Part II focuses on the mandates and the nation-state system that arose after the Ottoman Empire, particularly on how key builders worked to foment ecumenism in these new states. Makdisi introduces two historiographical turns. First, he weaves together otherwise ostensibly geographically disparate communal struggles as parts of the whole Ottoman Empire’s political and social developments as well as the Empire’s overarching ecumenical governmentality. Second, he demonstrates that the ecumenical frame was not temporally or geographically static. Its objectives for coexistence changed over time and space. However, although the frame was not static, Makdisi challenges historiography that reifies Mashriqi nation-states as diverging on exceptional paths of development. Rather than exemplifying opposing visions of state-building, both Iraq and Lebanon drew on the “conservative and gendered underpinnings of the modern ecumenical frame” (130). Sati al-Hursi led mandatory Iraq’s education program down an Arabist and secular political program. Mandatory Lebanon charted a path to governmental sectarian consociationalism. Yet, both drew on lingering Ottoman conceptions of ecumenism. In particular, both secular Iraq and consociationalist Lebanon “upheld… segregated religious personal-status spheres” (130) even as they would repudiate sectarianism. Across the Mashriq, ecumenical builders sought to mobilize discourses of national unity to build new sovereign states. In opposite, Europe and the League of Nations cloaked their interests in the language of ecumenism to pursue their own interests. Religious freedom, a frequent refrain from European mandate leaders, “became a metaphor for colonial domination” (116). This frayed the meaning, intent, and trustworthiness of the ecumenical frame for Mashriqis. However, despite the limits and circumscriptions of the frame, it was not until Israel’s foundational ethnic cleansing and expulsion of Palestinians that the frame completely ruptured. The frame ultimately broke because the Zionist state was not a continuation of Mashriqi ecumenism. Rather, it was an intervention of European sensibilities that understood diversity as an obstacle and saw little value in heterogeneous coexistence (166).[3]

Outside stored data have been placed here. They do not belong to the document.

-- ==== Sys2Proof/Machine/ConvertInsns.lean ====
section
/-! DEFINITION. Pipe-X instructions, each as a convoy of its own (R157 to R169). -/

namespace Sys2Proof.Machine

open Sys2Proof

/-- VCVT (R160). -/
def execVcvt (c : Bool) (sat : BitVec 1) (sfmt dfmt : BitVec 4) (vs vd : BitVec 7) (s : State) : Out :=
  convoyAlone (.vcvt c sat sfmt dfmt vs vd) s

/-- VQUANT (R163). -/
def execVquant (c : Bool) (sfmt qfmt : BitVec 4) (vs vd : BitVec 7) (s : State) : Out :=
  convoyAlone (.vquant c sfmt qfmt vs vd) s

/-- VQSC (R164). -/
def execVqsc (c : Bool) (sfmt qfmt : BitVec 4) (vs vd : BitVec 7) (s : State) : Out :=
  convoyAlone (.vqsc c sfmt qfmt vs vd) s

/-- VDEQ (R166). -/
def execVdeq (c : Bool) (qfmt dfmt : BitVec 4) (vs vd : BitVec 7) (s : State) : Out :=
  convoyAlone (.vdeq c qfmt dfmt vs vd) s

/-- VHAD (R168). -/
def execVhad (c : Bool) (j : BitVec 4) (vs vd : BitVec 7) (s : State) : Out :=
  convoyAlone (.vhad c j vs vd) s

/-- VPACK (R167). -/
def execVpack (c : Bool) (pfmt : BitVec 4) (vs vd : BitVec 7) (s : State) : Out :=
  convoyAlone (.vpack c pfmt vs vd) s

/-- VUNPACK (R167). -/
def execVunpack (c : Bool) (pfmt : BitVec 4) (vs vd : BitVec 7) (s : State) : Out :=
  convoyAlone (.vunpack c pfmt vs vd) s

end Sys2Proof.Machine
end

The book’s longue durée of history will interest a lay audience critical of the media’s arguments advocating for the ahistorical nature of violence in the Middle East. It instead invites scholars to situate the trends of sectarianism and coexistence through the broad sweeps of history. This is pedagogically crucial, as conventional and popular depictions posit sectarianism as the primary lens to understand the Middle East, which appears as exceptionally prone to wars and intercommunal violence. Yet coexistence, Makdisi teaches us, has a history that is at least as influential as sectarianism in the region. Both were rooted in social, legal, and political developments that took definitive shape during the Tanzimat and were thereafter impacted by the dissolution of the Ottoman Empire, local episodes of resistance and rebellion, the instatement of the mandate system, the European Jewish settler movement in Palestine, and other formative local events that occurred in the late nineteenth-early twentieth centuries.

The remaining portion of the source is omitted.